Par son emplacement, mais également selon les dires de Monsieur Pujol, le monument du cimetière militaire Saint-Acheul doit retranscrire le caractère funéraire. Il n’est donc pas surprenant que le sculpteur picard utilise de nombreuses références à cet art mortuaire. Le pot à feu, la pleureuse mais aussi les portraits en médaillon sont des ornementations habituelles des tombeaux. Le médaillon du poilu peut ainsi rappeler les portraits des défunts sur leur tombe. Ce dernier est mis en relation avec un autre médaillon, de l’autre côté du monument. Il représente une femme voilée les yeux fermés. La figure féminine pourrait effectivement être mise en lien avec le soldat, elle pleure son décès. Le sculpteur joue ainsi sur le contraste entre le mort et les survivants. Si le médaillon du soldat est décoré de feuille de chêne et de laurier, celui de l’autre côté est sobre [fig.75]. Pourtant, dans le modèle original le sculpteur avait prévu la même ornementation140 [fig.77]. En supprimant celle-ci, il appuie davantage l’hommage aux combattants. Les deux autres faces de l’obélisque renforcent cette symbolique en représentant une épée couronnée de ces mêmes rameaux.

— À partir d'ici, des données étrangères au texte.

/-- Steps 5 to 12, once firmware runs. A power-good that does not rise ends start-up short of readiness (R510). -/
def State.afterFirmware (s : State) (b : StartUp) : State :=
  let s1 : State := { s with boot := { s.boot with step4 := true, waitFw := false }, tide := { s.tide with source := b2n b.ref10 } }
  let s2 := (s1.loadLog b.badItems).fitDimms b.dimms
  let s3 := ((s2.raisePen 0).raisePen 1).raisePen 2
  if b.pgHb = false then s3.hbmFails
  else
    let good : PGroup := ⟨true, true, false⟩
    let s4 := ((s3.setGroup 0 good).startHbm b.hbmLanes b.hbmFail)
    let s5 := ((s4.setGroup 1 good).setGroup 2 good).startCompute b
    let s6 := if b.pgCw then s5 else s5.dieFails 0
    let s7 := if b.pgCe then s6 else s6.dieFails 1
    if b.pgCw && b.pgCe then s7.becomeReady else s7

/-- The keeper rebuilds the device secret (R455). -/
def State.rebuild (s : State) : State := { s with keeper := { s.keeper with secret := some (Config.deviceSecret s.keeper.helper) } }

/-- Steps 1 to 4. -/
def State.startUp (s : State) (b : StartUp) : State :=
  let st : Straps := if s.boot.selfReset then s.straps else ⟨b.feed % 64, b.slot % 256, b.bootSrc % 4, b.linkMode % 4⟩
  let s1 : State := { s with
    straps := st, power := { s.power with porst := true }, boot := { s.boot with selfReset := false }
    jtag := { s.jtag with trst := b.trst } }
  let s2 := s1.setCounter 6 (s1.counter 6 + 1)
  if b.puf = false then s2.hold 0x6103
  else
    let s3 := (b.badItems.filter (fun n => decide (n < 7))).foldl State.dropItem s2.rebuild
    let s4 : State := { s3 with port := { s3.port with cfg := s3.keeper.net } }
    let s5 := if s4.keeper.wipe then ((s4.raise 0x6203 0 (s4.argK 0 0) 0x9000 none none).eraseTenant).finishWipe else s4
    if st.bootSrc = 3 ∧ (s5.keeper.life = 0 ∨ s5.keeper.life = 3) then
      { s5 with boot := { s5.boot with waitFw := true, start := some b, fwstat := 0xFE } }
    else
      let s6 := State.tryCopies s5.copies s5
      if s6.boot.running.isNone then s6.hold 0x6102 else s6.afterFirmware b

/-- PORST_N_RELEASE (R520): the start-up steps to mailbox readiness, with what the board and the tests show in `b`. -/
def execPorstRelease (b : StartUp) (s : State) : Host.Outcome State Fault Refusal :=
  .next (if s.power.porst then s else s.startUp b)

end Sys2Proof.Machine
end

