-- ==== Sys2Proof/Machine/Sideband.lean ====
section
/-! DEFINITION. The sideband port's I3C, MCTP and PLDM rows (R389, R390, R518). -/

namespace Sys2Proof.Machine

/-- Whether the sideband port answers: the device is out of reset and has its endpoint ID. -/
def State.sideUp (s : State) : Bool := s.power.porst && s.side.eid.isSome

/-- Answer the BMC: `kind` tells the rows' answers apart. -/
def State.sideSend (s : State) (kind : Nat) (body : List Byte) : State := s.send ⟨7, s.side.eid.getD 0, kind, body⟩

/-- The 48-bit I3C provisional ID, which carries SLOT_ID (R389); where it does, and its other bits, are free values
(DESIGN CHOICE 99). -/
def State.i3cId (s : State) : Nat := putBits (Config.i3cId 0 % 2 ^ 48) (Config.i3cSlotAt 0 % 41) 8 (s.straps.slot % 256)

/-- I3C_DYNAMIC_ADDRESS (R389): the device gives its provisional ID and takes the address assigned to it. -/
def execI3cDynamicAddress (a : Nat) (s : State) : Host.Outcome State Fault Refusal :=
  .next (if s.power.porst then (({ s with side := { s.side with dyn := some (a % 128) } } : State)).send ⟨7, 0, 1, toBytes 6 s.i3cId⟩ else s)

/-- ENDPOINT_ID_ASSIGNMENT (R389): the BMC assigns the MCTP endpoint ID over the I3C binding. -/
def execEndpointIdAssignment (eid : Nat) (s : State) : Host.Outcome State Fault Refusal :=
  .next (if s.power.porst && s.side.dyn.isSome then { s with side := { s.side with eid := some (eid % 256) } } else s)

/-- PLDM_BASE_QUERY (R390): the answers' bytes are DSP0240's, free values. -/
def execPldmBaseQuery (n : Nat) (s : State) : Host.Outcome State Fault Refusal :=
  .next (if s.sideUp then s.sideSend 0x100 (Config.pldmBase n) else s)

/-- The power-state sensor: off-ready follows P3 (R392). -/
def State.powerSensor (s : State) : Nat := if s.side.offReady then 4 else s.power.state

/-- A PLDM sensor (Table 12 of spec/12), numbered in that table's order: 0–17 Tj of the regions, 18–35 their rails, 36–55 stack
temperatures, 56 harbour die, 57 keeper, 58 package power, 59 power state, 60 lifecycle, 61 link width, 62 tide state. `v` is
the reading of a sensor that no other step samples. -/
def State.sensor (s : State) (n : Nat) (v : Int) : Int :=
  if n < 18 then (s.region n).tj
  else if n = 59 then (s.powerSensor : Int)
  else if n = 60 then (s.keeper.life : Int)
  else if n = 61 then ((s.port.link.getD 0 : Nat) : Int)
  else if n = 62 then (s.tide.state : Int)
  else v

/-- PLDM_SENSOR_READ. -/
def execPldmSensorRead (n : Nat) (v : Int) (s : State) : Host.Outcome State Fault Refusal :=
  .next (if s.sideUp && decide (n < 63) then s.sideSend (0x200 + n) (toBytes 4 (wrapInt 32 (s.sensor n v))) else s)

/-- PLDM_FRU_READ: what the ordering code is made of, serial, slot and the device certificate's digest (R6, R390, R512). -/
def execPldmFruRead (s : State) : Host.Outcome State Fault Refusal :=
  let k := s.keeper
  .next (if s.sideUp then
      s.sideSend 0x400 (toBytes 1 k.grade ++ toBytes 1 k.stepping ++ toBytes 1 k.lid ++ toBytes 1 s.straps.slot ++ toBytes 8 k.serial ++
        digestBytes devId)
    else s)

/-! ## Firmware update (R165, R167, R518) -/

/-- A firmware image as a copy in boot flash: it ends in its signature block. -/
def firmwareOf (ver : Nat) (bs : List Byte) : Firmware :=
  let b := blockOk (bs.take (blockStart bs)) (bs.drop (blockStart bs))
  ⟨ver, sha384 bs, b.1, b.2⟩

/-- Write the copy that comes second, or first, in the BOOT_SRC order (Table 3 of spec/15). -/
def State.writeCopy (s : State) (second : Bool) (f : Firmware) : State :=
  let toB := second != (s.straps.bootSrc == 1)
  { s with boot := if toB then { s.boot with copyB := some f } else { s.boot with copyA := some f } }

/-- Whether a firmware update is taken: not under BOOT_SRC 0b10 or 0b11 (R518). -/
def State.updates (s : State) : Bool := s.sideUp && s.boot.step4 && !s.side.offReady && decide (s.straps.bootSrc < 2)

/-- PLDM_FIRMWARE_UPDATE: an image is staged in the second copy and verified; a package goes to the package store if both
signatures pass. Refusals answer 1. -/
def execPldmFirmwareUpdate (pkg : Bool) (ver : Nat) (bytes : List Byte) (s : State) : Host.Outcome State Fault Refusal :=
  .next (if s.sideUp = false then s
    else if pkg then
      if s.boot.step4 = false ∨ s.side.offReady = true then s.sideSend 0x500 [1]
      else if (packFail bytes).isSome then (s.raise 0x6105 2 (s.argK 0 0) 0 none none).sideSend 0x500 [1]
      else if packOk bytes then (s.holdPackage bytes true).sideSend 0x500 [0]
      else s.sideSend 0x500 [1]
    else if s.updates = false ∨ 64 * 2 ^ 20 < bytes.length ∨ bytes = [] then s.sideSend 0x500 [1]
    else
      let f := firmwareOf ver bytes
      let t := s.writeCopy true f
      if f.passes then ({ t with boot := { t.boot with staged := some f } }).sideSend 0x500 [0]
      else ({ t with boot := { t.boot with staged := none } }).sideSend 0x500 [1])

/-- PLDM_FIRMWARE_ACTIVATE: the staged image is copied over the first copy, which is verified again. It runs from the next
start-up. -/
def execPldmFirmwareActivate (s : State) : Host.Outcome State Fault Refusal :=
  .next (if s.sideUp = false then s
    else match s.boot.staged with
      | some f =>
        if s.updates then
          let t := s.writeCopy false f
          ({ t with boot := { t.boot with staged := none } }).sideSend 0x501 [0]
        else s.sideSend 0x501 [1]
      | none => s.sideSend 0x501 [1])

/-! ## OEM commands (R286, R381) -/

/-- OEM_READ_RGNSTAT. -/
def execOemReadRgnstat (r : Nat) (s : State) : Host.Outcome State Fault Refusal :=
  .next (if s.sideUp && decide (r < 18) then s.sideSend (0x3F00 + r) (toBytes 8 (s.region r).stat) else s)

/-- OEM_READ_HEALTH. -/
def execOemReadHealth (s : State) : Host.Outcome State Fault Refusal :=
  .next (if s.sideUp then s.sideSend 0x3F20 (toBytes 4 s.health) else s)

end Sys2Proof.Machine
end

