/-- Write a byte of a core memory. -/
def Core.putMem (c : Core) (sel : Nat) (d : Core) (x : Nat × Byte) : Core :=
  let off := x.1
  let b := x.2
  let putCube (k : Nat) (q : Cube) : Core := { d with row := { d.row with cubes := Sparse.set Cube.blank d.row.cubes k q } }
  match sel with
  | 0 =>
    let l := d.tileLine (off / 128)
    d.setTileLine (off / 128) { l with data := BitVec.ofNat 1024 (putByte l.data.toNat (off % 128) b) }
  | 1 => d.setCacheLine (off / 256) (BitVec.ofNat 2048 (putByte (d.cacheLine (off / 256)).toNat (off % 256) b))
  | 2 => d.setQueueLine (off / 128) (BitVec.ofNat 1024 (putByte (d.queueLine (off / 128)).toNat (off % 128) b))
  | 3 =>
    let v := BitVec.ofNat 64 (putByte (Sparse.get 0 d.img.prog (off / 8)).toNat (off % 8) b)
    { d with img := { d.img with prog := Sparse.set 0 d.img.prog (off / 8) v } }
  | 4 => { d with pilot := { d.pilot with dmem := Sparse.set 0 d.pilot.dmem off b } }
  | 5 => { d with pilot := { d.pilot with imem := Sparse.set 0 d.pilot.imem off b } }
  | 6 =>
    let k := off / (c.accSlots * 256)
    let q := d.cube k
    let slot := off / 256 % c.accSlots
    putCube k { q with bank := Sparse.set 0 q.bank slot (BitVec.ofNat 2048 (putByte (Sparse.get 0 q.bank slot).toNat (off % 256) b)) }
  | 7 =>
    let q := d.cube (off / 256)
    let f (l : Line) : Line := { l with data := BitVec.ofNat 1024 (putByte l.data.toNat (off % 128) b) }
    putCube (off / 256) (if off / 128 % 2 = 0 then { q with b0 := f q.b0 } else { q with b1 := f q.b1 })
  | 8 =>
    if off < 8192 then
      let v := BitVec.ofNat 2048 (putByte (d.vreg (off / 256)).toNat (off % 256) b)
      { d with vec := { d.vec with regs := Sparse.set 0 d.vec.regs (off / 256) v } }
    else
      let n := (off - 8192) / 32
      let v := BitVec.ofNat 256 (putByte (d.mreg n).toNat (off % 32) b)
      { d with vec := { d.vec with masks := Sparse.set 0 d.vec.masks n v } }
  | _ => d

/-- The four bytes of a read. -/
def State.debugRead (s : State) (id : CoreId) (sel off : Nat) : Nat :=
  ofBytes ((List.range 4).map (fun k => if sel = 9 then s.storeByte id (off + k) else (s.core id).memByte sel (off + k)))

/-- DBGACC_CORE_MEMORY: space 0x1. -/
def execDbgaccCoreMemory (w : BitVec 128) (s : State) : Host.Outcome State Fault Refusal :=
  .next (s.dbgacc w (dSpace w == 1) 3 (fun (t0 : State) =>
    let t := t0.debugCore (dCore w)
    let c := t.core (dCore w)
    let sel := dOff w / 2 ^ 40
    let off := dOff w % 2 ^ 40
    if t.reaches w = false ∨ c.memSize sel < off + 4 then none
    else if dWrite w then
      let bs := (List.range 4).map (fun k => (off + k, byteAt (dData w) k))
      let u : State := if sel = 9 then bs.foldl (State.putStoreByte (dCore w)) t else t.setCore (dCore w) (bs.foldl (c.putMem sel) c)
      some (u.wrote w, dData w)
    else some (t0, t.debugRead (dCore w) sel off)))

/-! ## Spaces 0x2 and 0x3 -/

/-- DBGACC_PROGRAM_ADDRESS: space 0x2, at D3, in the lagoon's memory; in BLANK and RETURNED, with no lagoons, at the device address that
OFFSET gives beside LAGOON 0 (R485, DESIGN CHOICE 39). -/
def execDbgaccProgramAddress (w : BitVec 128) (s : State) : Host.Outcome State Fault Refusal :=
  .next (s.dbgacc w (dSpace w == 2) 3 (fun (t : State) =>
    let l := dLag w
    let a := dOff w
    if (a < ddrBase ∧ 2 ≤ t.power.state) ∨ 3 ≤ t.power.state then none
    else if t.owned l a (a + 3) = false then
      if t.unowned = true ∧ l = 0 ∧ (t.fitted a && t.fitted (a + 3)) = true then
        if dWrite w then some ((t.writeBytes a (toBytes 4 (dData w))).wrote w, dData w) else some (t, ofBytes (t.readBytes a 4))
      else none
    else if dWrite w then some ((t.writeProg l a (toBytes 4 (dData w))).wrote w, dData w)
    else some (t, ofBytes (t.readProg l a 4))))

/-- DBGACC_OBJECT: space 0x3, the READ objects of R421, which nothing writes. -/
def execDbgaccObject (w : BitVec 128) (s : State) : Host.Outcome State Fault Refusal :=
  .next (s.dbgacc w (dSpace w == 3) 1 (fun (t : State) =>
    let obj := bits (dOff w) 40 8
    let sc := if t.jtag.sel = 0xFF then 0 else 0x10 + t.jtag.sel
    match t.object sc (if obj = 4 ∨ obj = 5 then dLag w else 0xFF) obj (bits (dOff w) 24 16) with
    | .no _ _ => none
    | .bytes b => if dWrite w ∨ b.length ≤ bits (dOff w) 0 24 then none else some (t, ofBytes (objectPart b (bits (dOff w) 0 24) 4))))

/-! ## Space 0x4: control at D2 (R168, R476) -/

/-- A control row: offset k of space 0x4; only a write acts. -/
def State.dbgControl (s : State) (w : BitVec 128) (mine : Bool) (f : State → Core → State) : State :=
  s.dbgacc w (dSpace w == 4 && mine) 2 (fun (t : State) =>
    if t.reaches w = false then none
    else if dWrite w then some (f t (t.core (dCore w)), dData w)
    else some (t, dData w))

def Core.haltX (c : Core) (b : Bool) : Core := { c with ex := { c.ex with halted := b } }
def Core.haltP (c : Core) (b : Bool) : Core := { c with pilot := { c.pilot with halted := b } }

/-- DBGACC_HALT_SEQUENCER: offset 0; offsets that Table 11 does not name are refused here. -/
def execDbgaccHaltSequencer (w : BitVec 128) (s : State) : Host.Outcome State Fault Refusal :=
  .next (if dSpace w = 4 ∧ 6 ≤ dOff w then s.dbgacc w true 2 (fun _ => none)
    else s.dbgControl w (dOff w == 0) (fun (t : State) c => t.setCore (dCore w) (c.haltX true)))

/-- DBGACC_STEP_SEQUENCER: offset 1, one beat of a halted execute sequencer, an empty one after END. -/
def execDbgaccStepSequencer (w : BitVec 128) (s : State) : Host.Outcome State Fault Refusal :=
  .next (s.dbgControl w (dOff w == 1) (fun (t : State) c =>
    if c.ex.halted = false then t
    else
      let u := t.setCore (dCore w) (c.haltX false)
      let v := if c.ex.ended then u.emptyBeat (dCore w) else u.seqIssue (dCore w) .execute
      v.setCore (dCore w) ((v.core (dCore w)).haltX true)))

/-- DBGACC_RESUME_SEQUENCER: offset 2. -/
def execDbgaccResumeSequencer (w : BitVec 128) (s : State) : Host.Outcome State Fault Refusal :=
  .next (s.dbgControl w (dOff w == 2) (fun (t : State) c => t.setCore (dCore w) (c.haltX false)))

/-- DBGACC_HALT_PILOT: offset 3. -/
def execDbgaccHaltPilot (w : BitVec 128) (s : State) : Host.Outcome State Fault Refusal :=
  .next (s.dbgControl w (dOff w == 3) (fun (t : State) c => t.setCore (dCore w) (c.haltP true)))

/-- The class of the instruction at the pilot's pc. -/
def Core.pilotClass (c : Core) : PClass :=
  match c.pilotFetch with
  | .ok (some w, _) => pclass w
  | _ => .plain

/-- DBGACC_STEP_PILOT: offset 4, one instruction of a halted pilot. -/
def execDbgaccStepPilot (w : BitVec 128) (s : State) : Host.Outcome State Fault Refusal :=
  .next (s.dbgControl w (dOff w == 4) (fun (t : State) c =>
    if c.pilot.halted = false then t
    else
      let u := (t.setCore (dCore w) (c.haltP false)).pilotRow (dCore w) c.pilotClass
      (u.setCore (dCore w) ((u.core (dCore w)).haltP true)).coreEnd (dCore w)))

/-- DBGACC_RESUME_PILOT: offset 5. -/
def execDbgaccResumePilot (w : BitVec 128) (s : State) : Host.Outcome State Fault Refusal :=
  .next (s.dbgControl w (dOff w == 5) (fun (t : State) c => t.setCore (dCore w) (c.haltP false)))

end Sys2Proof.Machine
end

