/-- The core whose row a command is: control bundles, slots, the matrix row, vector instructions, the stream engine's own rows
and the pilot's. -/
def Instr.coreRow? : Instr → Option CoreId
  | .nop c _ => some c
  | .repeatBundle c _ => some c
  | .loop c _ => some c
  | .call c _ => some c
  | .ret c _ => some c
  | .select c _ => some c
  | .setx c _ => some c
  | .take c _ => some c
  | .bset c _ => some c
  | .bclr c _ => some c
  | .bwaitSet c _ => some c
  | .bwaitClear c _ => some c
  | .bwaitTally c _ => some c
  | .fence c _ => some c
  | .barrier c _ => some c
  | .cancel c _ => some c
  | .qmark c _ => some c
  | .qmatch c _ => some c
  | .endStream c _ => some c
  | .emptyBeat c => some c
  | .aTileIssue c _ => some c
  | .cubeAct c _ => some c
  | .setB c _ => some c
  | .oneB c _ => some c
  | .accload c _ => some c
  | .soundEntry c => some c
  | .vAdd c _ => some c
  | .vSub c _ => some c
  | .vMul c _ => some c
  | .vFma c _ => some c
  | .vNeg c _ => some c
  | .vAbs c _ => some c
  | .vAdds c _ => some c
  | .vSubs c _ => some c
  | .vMuls c _ => some c
  | .vShl c _ => some c
  | .vShr c _ => some c
  | .vSar c _ => some c
  | .vAnd c _ => some c
  | .vOr c _ => some c
  | .vXor c _ => some c
  | .vMin c _ => some c
  | .vMax c _ => some c
  | .vEq c _ => some c
  | .vNe c _ => some c
  | .vLt c _ => some c
  | .vLe c _ => some c
  | .vTotlt c _ => some c
  | .vSel c _ => some c
  | .vCvt c _ => some c
  | .vExp c _ => some c
  | .vExp2 c _ => some c
  | .vLn c _ => some c
  | .vLog2 c _ => some c
  | .vRcp c _ => some c
  | .vSqrt c _ => some c
  | .vRsqrt c _ => some c
  | .vTanh c _ => some c
  | .vLogistic c _ => some c
  | .vErf c _ => some c
  | .vRsum c _ => some c
  | .vRmax c _ => some c
  | .vRmin c _ => some c
  | .vCompress c _ => some c
  | .vExpand c _ => some c
  | .vCompressQ c _ => some c
  | .vExpandQ c _ => some c
  | .vFlushOq c _ => some c
  | .vSumm c _ => some c
  | .vLdc c _ => some c
  | .vStc c _ => some c
  | .vLdt c _ => some c
  | .vStt c _ => some c
  | .vSpopW c _ => some c
  | .vSpopP c _ => some c
  | .vQpop c _ => some c
  | .vQpush c _ => some c
  | .streamIssue c _ _ => some c
  | .streamQmark c _ => some c
  | .streamQmatch c _ => some c
  | .cancelDiscardDone c => some c
  | .fenceComplete c _ => some c
  | .pilotInstruction c => some c
  | .wfi c => some c
  | .ebreak c => some c
  | .hqSumv c => some c
  | .hqSumh c => some c
  | .hqChoose c => some c
  | .hqBuoySet c => some c
  | .hqBuoyClear c => some c
  | .hqBuoyWaitSet c => some c
  | .hqBuoyWaitClear c => some c
  | .arstatWrite c => some c
  | .sharedCsrRead c => some c
  | .sharedCsrWrite c => some c
  | .csrWrite c => some c
  | _ => none

/-- Which requests of the mailbox a row serves (Table 8 of spec/13, with the items of Table 10). -/
def Instr.serves : Instr → Req → Bool
  | .cmdHmpNop _, r => r.op == 1 || (opInfo r.op).isNone
  | .cmdClose _, r => r.op == 0x0002
  | .cmdEvents _, r => r.op == 0x0003
  | .cmdConfigure _, r => r.op == 0x0101
  | .cmdRelease _, r => r.op == 0x0102
  | .cmdLoad _, r => r.op == 0x0103
  | .cmdUnload _, r => r.op == 0x0104
  | .cmdSeal _, r => r.op == 0x0105
  | .cmdStart _, r => r.op == 0x0106
  | .cmdPause _, r => r.op == 0x0107
  | .cmdResume _, r => r.op == 0x0108
  | .cmdStop _, r => r.op == 0x0109
  | .cmdSetmode _, r => r.op == 0x010A
  | .cmdWaitRun _, r => r.op == 0x010B
  | .cmdRead _, r => r.op == 0x0201
  | .cmdXfer _, r => r.op == 0x0202
  | .cmdSink _, r => r.op == 0x0301
  | .cmdSinkAck _, r => r.op == 0x0302
  | .cmdFlush _, r => r.op == 0x0303
  | .cmdPath _, r => r.op == 0x0304
  | .cmdBatchwin _, r => r.op == 0x0305
  | .cmdPowerP0 _, r => r.op == 0x0401 && (r.arg 0 3 == 0 || decide (4 ≤ r.arg 0 3))
  | .cmdPowerP1 _, r => r.op == 0x0401 && (r.arg 0 3 == 1)
  | .cmdPowerP2 _, r => r.op == 0x0401 && (r.arg 0 3 == 2)
  | .cmdPowerP3 _, r => r.op == 0x0401 && (r.arg 0 3 == 3)
  | .cmdTide _, r => r.op == 0x0402
  | .cmdNetMac _, r => r.op == 0x0403 && (r.item == 0 || decide (0x12 ≤ r.item))
  | .cmdNetLinkLocal _, r => r.op == 0x0403 && (r.item == 1)
  | .cmdNetAddress _, r => r.op == 0x0403 && (inRange r.item 2 0x10)
  | .cmdNetHmpport _, r => r.op == 0x0403 && (r.item == 0x11)
  | .cmdQosPriorities _, r => r.op == 0x0404 && (r.item == 0 || decide (3 ≤ r.item))
  | .cmdQosDscpMap _, r => r.op == 0x0404 && (r.item == 1)
  | .cmdQosPfcwd _, r => r.op == 0x0404 && (r.item == 2)
  | .cmdMacsecEnable _, r => r.op == 0x0405 && (r.item != 1)
  | .cmdMacsecCak _, r => r.op == 0x0405 && (r.item == 1)
  | .cmdLighthouse _, r => r.op == 0x0406
  | .cmdTenantKeyInstall _, r => r.op == 0x0407 && (r.arg 8 1 == 0)
  | .cmdTenantKeyRemove _, r => r.op == 0x0407 && (r.arg 8 1 == 1)
  | .cmdQpCreate _, r => r.op == 0x0501
  | .cmdQpDestroy _, r => r.op == 0x0502
  | .cmdLrRegister _, r => r.op == 0x0503
  | .cmdLrDeregister _, r => r.op == 0x0504
  | .cmdLibPut _, r => r.op == 0x0601
  | .cmdAttest _, r => r.op == 0x0701
  | .cmdDebugOpen _, r => r.op == 0x0702
  | .cmdDebugClose _, r => r.op == 0x0703
  | .cmdLifecycleDeploy _, r => r.op == 0x0704 && (r.arg 0 2 != 3)
  | .cmdLifecycleReturn _, r => r.op == 0x0704 && (r.arg 0 2 == 3)
  | .cmdCkSnapshot _, r => r.op == 0x0801
  | .cmdCkDrain _, r => r.op == 0x0802
  | .cmdCkRestore _, r => r.op == 0x0803
  | .cmdPair _, r => r.op == 0x0804
  | .cmdCompare _, r => r.op == 0x0805
  | .cmdSvcStart _, r => r.op == 0x0901
  | .cmdSvcStop _, r => r.op == 0x0902
  | .cmdDecide _, r => r.op == 0x0903
  | _, _ => false

/-- The frame that a mailbox command row carries. -/
def Instr.frame? : Instr → Option Frame
  | .cmdHmpNop f => some f
  | .cmdClose f => some f
  | .cmdEvents f => some f
  | .cmdConfigure f => some f
  | .cmdRelease f => some f
  | .cmdLoad f => some f
  | .cmdUnload f => some f
  | .cmdSeal f => some f
  | .cmdStart f => some f
  | .cmdPause f => some f
  | .cmdResume f => some f
  | .cmdStop f => some f
  | .cmdSetmode f => some f
  | .cmdWaitRun f => some f
  | .cmdRead f => some f
  | .cmdXfer f => some f
  | .cmdSink f => some f
  | .cmdSinkAck f => some f
  | .cmdFlush f => some f
  | .cmdPath f => some f
  | .cmdBatchwin f => some f
  | .cmdPowerP0 f => some f
  | .cmdPowerP1 f => some f
  | .cmdPowerP2 f => some f
  | .cmdPowerP3 f => some f
  | .cmdTide f => some f
  | .cmdNetMac f => some f
  | .cmdNetLinkLocal f => some f
  | .cmdNetAddress f => some f
  | .cmdNetHmpport f => some f
  | .cmdQosPriorities f => some f
  | .cmdQosDscpMap f => some f
  | .cmdQosPfcwd f => some f
  | .cmdMacsecEnable f => some f
  | .cmdMacsecCak f => some f
  | .cmdLighthouse f => some f
  | .cmdTenantKeyInstall f => some f
  | .cmdTenantKeyRemove f => some f
  | .cmdQpCreate f => some f
  | .cmdQpDestroy f => some f
  | .cmdLrRegister f => some f
  | .cmdLrDeregister f => some f
  | .cmdLibPut f => some f
  | .cmdAttest f => some f
  | .cmdDebugOpen f => some f
  | .cmdDebugClose f => some f
  | .cmdLifecycleDeploy f => some f
  | .cmdLifecycleReturn f => some f
  | .cmdCkSnapshot f => some f
  | .cmdCkDrain f => some f
  | .cmdCkRestore f => some f
  | .cmdPair f => some f
  | .cmdCompare f => some f
  | .cmdSvcStart f => some f
  | .cmdSvcStop f => some f
  | .cmdDecide f => some f
  | _ => none

end Sys2Proof

namespace Sys2Proof.Machine

/-! ## Canonical form -/

/-- Device memory is in canonical form: addresses rise and no byte listed is 0. -/
def Memory.wf (m : List Host.Cell) : Bool := Sparse.wf 0 m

137 Elle est datée et signée : ALBT ROZE 1925.

138 « … ce ne sont pas les enfants d’Amiens que le « Souvenir Français » a l’intention d’honorer, ce sont les 700

ou 800 malheureux qui ont été évacués sur les hôpitaux d’Amiens, qui sont morts en notre ville et qui sont réunis aux Cimetière Saint-Acheul. ». Délibération du Conseil Municipal, séance du 17 mai 1921. (AM Amiens : 1M20/12).

139 Le Journal d’Amiens, 15 avril 1929, n.p.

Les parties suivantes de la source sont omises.